SHANTYTOWN
Vader Arrived on Section 8
In Vader Arrived on Section 8, Alkēbulan plants the galactic villain not in space, but in the forgotten arteries of an earthly shantytown. The result is a jarring symphony of surrealism, satire, and social commentary. Lord Vader, now stripped of his empire but not his menace, becomes an absurd bureaucratic figure—cloaked in black robes with a government-issued ID badge slung around his neck, pacing a street lined with wash buckets, corrugated roofs, and open defiance.

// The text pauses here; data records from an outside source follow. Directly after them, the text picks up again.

-- ==== Sys2Proof/Certificates/Slice0/Obligations.lean ====
section
/-! DEFINITION. The statements for the provers, in the order of the spec's files. A docstring names the rule a
statement formalises, or, where it rests on a decision the spec marks as its own, that decision. -/

open Sys2Proof Sys2Proof.Machine

/-! ### Reset and state (10_state.md, 70_reset_and_hazards.md) -/

/-- The reset values of 10_state.md section 7 (the spec's decisions D1 to D4 and D12): the machine after reset, and reset
applied to any state, which leaves the buffer, its length and the constants alone and opens a run whatever the status
was. The empty buffer of `State.reset` is the model's choice (notes/assumptions/3.md). -/
def Obligations.ResetEntersStartOfRun : Prop :=
  (State.reset.pos = 0 ∧ State.reset.status = .run ∧ State.reset.errOffset = none ∧ State.reset.out = [] ∧
    State.reset.mem = [] ∧ State.reset.len = 0 ∧ State.reset.cfg.opcMov = 0b100010#6 ∧
    State.reset.cfg.polD = true ∧ State.reset.cfg.polW = true ∧
    State.reset.cfg.regTab.narrow = #v[.al, .cl, .dl, .bl, .ah, .ch, .dh, .bh] ∧
    State.reset.cfg.regTab.wide = #v[.ax, .cx, .dx, .bx, .sp, .bp, .si, .di]) ∧
  ∀ s : State, s.restart =
    { pos := 0, status := .run, errOffset := none, out := [], mem := s.mem, len := s.len, cfg := s.cfg }

/-- The invariants of 10_state.md section 8 hold at reset. That the buffer of `State.reset` is empty is the model's choice
(notes/assumptions/3.md), and the last of the invariants, the canonical form of the buffer's listing, is the model's own
(notes/assumptions/2.md). -/
def Obligations.ResetMeetsRunInvariants : Prop := Inv State.reset

/-- The invariants of 10_state.md section 8, (a) to (g), with the canonical form of the buffer's listing, which is the
model's own (notes/assumptions/2.md): every step keeps them, from every state that meets them, for every configuration. -/
def Obligations.StepKeepsRunInvariants : Prop :=
  ∀ s t : State, Inv s → step s = .next t → Inv t

/-- Rule R31: the result of a window depends on its two bytes and the constants and on nothing else. Two running states
of any history, with the same constants and the same two bytes at their own `pos`, put out the same. -/
def Obligations.WindowResultDependsOnItsBytesOnly : Prop :=
  ∀ s s' : State, s.status = .run → s'.status = .run → s.cfg = s'.cfg → ∀ b1 b2 : Byte,
    s.memRead s.pos 1 = some [b1] → s.memRead (s.pos + 1) 1 = some [b2] →
    s'.memRead s'.pos 1 = some [b1] → s'.memRead (s'.pos + 1) 1 = some [b2] →
    outPort s = outPort s' ∧
    ∃ t t', step s = .next t ∧ step s' = .next t' ∧ t.status = t'.status ∧
      ∃ l, t.out = s.out ++ l ∧ t'.out = s'.out ++ l

/-- 70_reset_and_hazards.md section 1 and 60_exceptions.md section 4 (decisions D10 and D12): reset of any state with a
canonical buffer (notes/assumptions/2.md), whatever its run had come to, is the start of a fresh run over the bytes it
holds. -/
def Obligations.ResetStartsFreshRunOverBuffer : Prop :=
  ∀ s : State, s.memWf → s.restart = State.start s.cfg s.buffer

/-! ### The input buffer (20_memory.md) -/

/-- 20_memory.md section 1: a supplied buffer reads back byte for byte, in range only, and the start of its run meets
the invariants. How the buffer is listed and how it is supplied are the model's choices (notes/assumptions/2.md and
3.md). -/
def Obligations.SuppliedBufferReadsBack : Prop :=
  ∀ (cfg : Config) (bytes : List Byte),
    (∀ a n, (State.start cfg bytes).memRead a n =
      if a + n ≤ bytes.length then some ((bytes.drop a).take n) else none) ∧
    (State.start cfg bytes).buffer = bytes ∧ Inv (State.start cfg bytes)

/-- Rule R45: the block writes no memory. A step leaves the buffer, its length and the constants as they are, and every
read of the buffer answers as before. -/
def Obligations.StepWritesNoMemory : Prop :=
  ∀ s t : State, step s = .next t →
    t.mem = s.mem ∧ t.len = s.len ∧ t.cfg = s.cfg ∧ ∀ a n, t.memRead a n = s.memRead a n

/-- 20_memory.md section 6: windows are decoded in the order of the buffer and a window does not depend on a later one.
Two buffers with the first `2n` bytes in common run alike for the first `n` steps. -/
def Obligations.PrefixDeterminesFirstWindows : Prop :=
  ∀ (cfg : Config) (p x y : List Byte) (n : Nat), p.length = 2 * n → ∀ k, k ≤ n →
    viewOutcome (runFor k (State.start cfg (p ++ x))) = viewOutcome (runFor k (State.start cfg (p ++ y)))

/-! ### Encoding (30_encoding.md) -/

/-- Rule R60: two bytes, whatever they hold. The decoder takes exactly two of the bytes it is given, and a step that
stays in RUN advances by exactly two. What the decoder answers on fewer bytes is `ShortInputIsIncompletePair`. -/
def Obligations.InstructionsAreTwoBytes : Prop :=
  (∀ (cfg : Config) (bytes : List Byte) (i : Instr) (rest : List Byte),
    decode cfg bytes = .ok (i, rest) → rest = bytes.drop 2 ∧ bytes.length = rest.length + 2) ∧
  (∀ s t : State, step s = .next t → t.status = .run → t.pos = s.pos + 2)

/-- The decoder answers `incompletePair` exactly on fewer than two bytes, whatever the byte is. That answer is the model's
own (notes/assumptions/17.md) and no exception of the machine: 20_memory.md section 3 has the block drop a lone byte. -/
def Obligations.ShortInputIsIncompletePair : Prop :=
  ∀ (cfg : Config) (bytes : List Byte), decode cfg bytes = .error .incompletePair ↔ bytes.length < 2

/-- 30_encoding.md sections 1 and 3 at the default selector (decision D1): the windows that decode are those with byte 1
`0x88` to `0x8B`, and as numbers those with `W16 & 0xFC00 = 0x8800`. -/
def Obligations.FourFirstBytesAreAccepted : Prop :=
  (∀ b1 b2 : Byte, (∃ i, decodeWindow defaultConfig b1 b2 = .ok i) ↔
    b1 = 0x88#8 ∨ b1 = 0x89#8 ∨ b1 = 0x8A#8 ∨ b1 = 0x8B#8) ∧
  (∀ w : W16, (∃ i, decodeWindow defaultConfig (tableFirst w) (tableSecond w) = .ok i) ↔
    w &&& 0xFC00#16 = 0x8800#16)

/-- Words written out bit by bit from the encoding of 30_encoding.md section 1 decode to the instruction they stand for
(default selector, decision D1; the numbering of a word is the model's reading, notes/assumptions/10.md): one word of each
row, and four words that are no instruction. -/
def Obligations.WrittenOutWordsDecode : Prop :=
  decodeTableWord 16 0b1000100011100101 = some (.movRm8R8 3 4 5) ∧
  decodeTableWord 16 0b1000100111011000 = some (.movRm16R16 3 3 0) ∧
  decodeTableWord 16 0b1000101000000111 = some (.movR8Rm8 0 0 7) ∧
  decodeTableWord 16 0b1000101101111001 = some (.movR16Rm16 1 7 1) ∧
  decodeTableWord 16 0b1000011111011000 = none ∧
  decodeTableWord 16 0b1000110011011000 = none ∧
  decodeTableWord 16 0b1011100000000001 = none ∧
  decodeTableWord 16 0b0000000010001001 = none
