-- ==== Sys2Proof/Tests/Slice0.lean ====
section
/-! SUPPORT. The model's own tests, and for every statement with hypotheses a state and operands that meet them all.
Expected results come from the spec's worked examples and tables, named at each test. -/

namespace Sys2Proof.Tests

open Sys2Proof Sys2Proof.Machine

/-! ### Small states -/

/-- The start of a run over some bytes, at the default constants. -/
def startOf (bytes : List Byte) : State := State.start defaultConfig bytes

/-- A state in the middle of a run, at the default constants. -/
def midRun (bytes : List Byte) (pos : Nat) (out : List DecodedInstruction) : State :=
  { startOf bytes with pos := pos, out := out }

/-- Program 3 of 95_test_vectors.md after its first step, at the offending window. -/
def atBadWindow : State := midRun [0x89, 0xD8, 0xB8, 0x01, 0x89, 0xD9] 2 [⟨.mov, .ax, .bx⟩]

/-- Program 3 of 95_test_vectors.md at its end. -/
def afterFault : State := { atBadWindow with status := .fault, errOffset := some 2 }

/-- Program 9 of 95_test_vectors.md at its end: a lone byte was dropped. -/
def afterDone : State := { midRun [0x89, 0xD8, 0x89] 2 [⟨.mov, .ax, .bx⟩] with status := .done }

/-- A configuration other than the default: both polarities flipped, another selector, the two rows reversed. -/
def otherConfig : Config where
  opcMov := 0b111010
  polD := false
  polW := false
  regTab := { narrow := #v[.bh, .dh, .ch, .ah, .bl, .dl, .cl, .al], wide := #v[.di, .si, .bp, .sp, .bx, .dx, .cx, .ax] }

/-! ### WellFormed refuses each ill-formed term -/

/-- Operands of two widths (30_encoding.md, rule R63). -/
theorem test_mixed_widths_refused :
    DecodedInstruction.wellFormed ⟨.mov, .al, .ax⟩ = false ∧ DecodedInstruction.wellFormed ⟨.mov, .sp, .di⟩ = true := by
  decide

/-- A name twice in a row, and a name of the other width in a row (41_register_resolver.md, rule R102). -/
theorem test_bad_tables_refused :
    RegTab.wellFormed { defaultRegTab with narrow := #v[.al, .cl, .dl, .bl, .ah, .ch, .dh, .al] } = false ∧
    RegTab.wellFormed { defaultRegTab with wide := #v[.ax, .cx, .dx, .bx, .sp, .bp, .si, .bh] } = false ∧
    Config.wellFormed { defaultConfig with regTab := { defaultRegTab with wide := defaultRegTab.narrow } } = false ∧
    otherConfig.wellFormed = true := by
  decide

/-! ### Decoding: the source's scenario, the examples of rules R122 to R125, the tables of 95_test_vectors.md -/

/-- `88 E5`, rule R122's example: reg = 4, rm = 5. -/
theorem test_decode_88E5 : decodeTableWord 16 0b1000100011100101 = some (.movRm8R8 3 4 5) := by decide

/-- `89 D8`, the source's scenario (rule R123): mode = 11, reg = 3, rm = 0. -/
theorem test_decode_89D8 : decodeTableWord 16 0b1000100111011000 = some (.movRm16R16 3 3 0) := by decide

/-- `8A 07`, section 3.5: mode = 00, reg = 0, rm = 7. -/
theorem test_decode_8A07 : decodeTableWord 16 0b1000101000000111 = some (.movR8Rm8 0 0 7) := by decide

/-- `8B BF`, section 3.5: mode = 10, reg = 7, rm = 7. -/
theorem test_decode_8BBF : decodeTableWord 16 0b1000101110111111 = some (.movR16Rm16 2 7 7) := by decide

/-- The one-bit neighbours and the nearest values of section 4 are no instruction. -/
theorem test_decode_rejects :
    [0x87, 0x8C, 0x08, 0xC8, 0xA8, 0x98, 0x80, 0x00, 0xFF, 0xB8, 0xC7, 0x8E, 0x90].map
      (fun b1 => decodeWindow defaultConfig b1 0xD8) = List.replicate 13 (.error .unsupportedOpcode) := by
  rfl
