-- ==== Sys2Proof/Machine/State.lean ====
section
/-! DEFINITION. The block's state as plain data, its reset, and why a step can stop. -/

namespace Sys2Proof.Machine

/-- The six data registers (10_state.md R21). -/
inductive DataReg where
  | opa | opb | opc | res0 | res1 | res2
deriving DecidableEq, Repr

/-- The error of a command that completes with one (60_exceptions.md R160). Its code is `CmdError.code`. -/
inductive CmdError where
  | illegalOpcode | illegalOperand | noInverse | charTooLarge | invalidChar
deriving DecidableEq, Repr

/-- The result-register writes of a completion without error (10_state.md R38); `none` leaves the register. -/
structure Writes where
  res0 : Option (List Word)
  res1 : Option (List Word)
  res2 : Option (List Word)
deriving DecidableEq, Repr

/-- The end of a command: `raise` or `complete` (00_scope.md R10). -/
inductive CmdResult where
  | raise (e : CmdError)
  | complete (w : Writes)
deriving DecidableEq, Repr

/-- What a host access does (30_encoding.md R78). -/
inductive AccessKind where
  | read
  | write (data : Word)
deriving DecidableEq, Repr

/-- One host access at the bus port: a byte address of the bus and a width in bits. The data bus is 32 bits wide
(92_eei_decisions.md D6), so a write carries one word; an access of another width is errored and its data unread. -/
structure Access where
  kind : AccessKind
  addr : Nat
  width : Nat
deriving DecidableEq, Repr

/-- What the block answers on the bus. -/
inductive Response where
  /-- A read that was accepted, and its data. -/
  | readOk (data : Word)
  /-- A write that was accepted; a dropped or ignored write is accepted too (10_state.md R36). -/
  | writeOk
  /-- A bus error on a read; the data is 0 (20_memory.md R52). -/
  | readError (data : Word)
  /-- A bus error on a write (20_memory.md R52). -/
  | writeError
deriving DecidableEq, Repr

/-- One move of one agent (10_state.md R20, 70_reset_and_hazards.md R190). -/
inductive Turn where
  /-- The host's next access takes effect. -/
  | access (a : Access)
  /-- The engine takes its step if it is enabled. -/
  | engine
  /-- The reset pin takes this level. -/
  | resetPin (level : Bool)
deriving DecidableEq, Repr

/-- The block's state (10_state.md R21 to R31), the instance's parameters, and the model's own record of what the
outside world still does (`turns`) and what the block has answered (`responses`). -/
structure State where
  /-- The instance's parameters; no step changes them (log 1). -/
  cfg : Config
  /-- OPA as NWORDS bus words, least significant first (20_memory.md R54). -/
  opa : List Word
  opb : List Word
  opc : List Word
  /-- RES0, RES1, RES2 in the same layout. -/
  res0 : List Word
  res1 : List Word
  res2 : List Word
  /-- CTRL.IE (R26). -/
  ie : Bool
  /-- STATUS.BUSY, DONE, WBUSY (R28). -/
  busy : Bool
  done : Bool
  wbusy : Bool
  /-- STATUS.ERR, bits 7:4 of STATUS (R28). -/
  err : BitVec 4
  /-- CUR, the command word latched at start (R30). -/
  cur : Word
  /-- The reset input is asserted now (70_reset_and_hazards.md R190). -/
  resetAsserted : Bool
  /-- The moves still to come, the next one first (20_memory.md R59; log 3). -/
  turns : List Turn
  /-- The bus responses given so far, the newest first (log 4). -/
  responses : List Response
deriving DecidableEq, Repr

/-- A data register of value 0 (10_state.md R33). -/
def zeroReg (nwords : Nat) : List Word := List.replicate nwords 0

/-- The state after reset of an instance with parameters `c` (10_state.md R33), with no move to come. -/
def State.resetOf (c : Config) : State where
  cfg := c
  opa := zeroReg c.nwords
  opb := zeroReg c.nwords
  opc := zeroReg c.nwords
  res0 := zeroReg c.nwords
  res1 := zeroReg c.nwords
  res2 := zeroReg c.nwords
  ie := false
  busy := false
  done := false
  wbusy := false
  err := 0
  cur := 0
  resetAsserted := false
  turns := []
  responses := []

/-- The machine right after reset, in the reference configuration (00_scope.md R7; logs 1, 2). -/
def State.reset : State := State.resetOf Config.reference

/-- Why the model stops with a fault. -/
inductive Fault where
  /-- A host access at an address outside [BASE, BASE + 0x2000), raised by `State.access`: the block does not decode
  it, and what the platform does is outside the spec (20_memory.md R50). Safe: the model stops (log 6). -/
  | outsideWindow
deriving DecidableEq, Repr

/-- Why the model refuses a step. -/
inductive Refusal where
  /-- An instruction with no meaning yet, by its mnemonic, answered by `exec`. No arm answers it in this model. Safe. -/
  | notModelled (mnemonic : String)
  /-- A host access to the window while reset is asserted, answered by `State.access`: "a model refuses such an
  access" (70_reset_and_hazards.md R190). Safe. -/
  | accessDuringReset
deriving DecidableEq, Repr

end Sys2Proof.Machine
end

Above him: a constellation of black umbrellas and balloons—symbolic of dreams lifted yet tethered, hope floating amidst hardship. The sky becomes a surreal protest, a canopy of absurd resistance. Below, life continues: dishes scrubbed, clothes hung, time passed without ceremony.
This is not science fiction. It’s sci-fi as social critique. Alkēbulan forces us to ask: What happens when the most feared force in the galaxy can only afford subsidized housing? And more importantly—who, then, is truly in power?
This piece is both elegy and satire, iconography reimagined through the lens of post-colonial Afro-urban dystopia. It challenges the narrative of power by collapsing the myth of empire into the grime of economic survival. It’s Star Wars for the ghetto philosophers, a force not awakened but rent-burdened.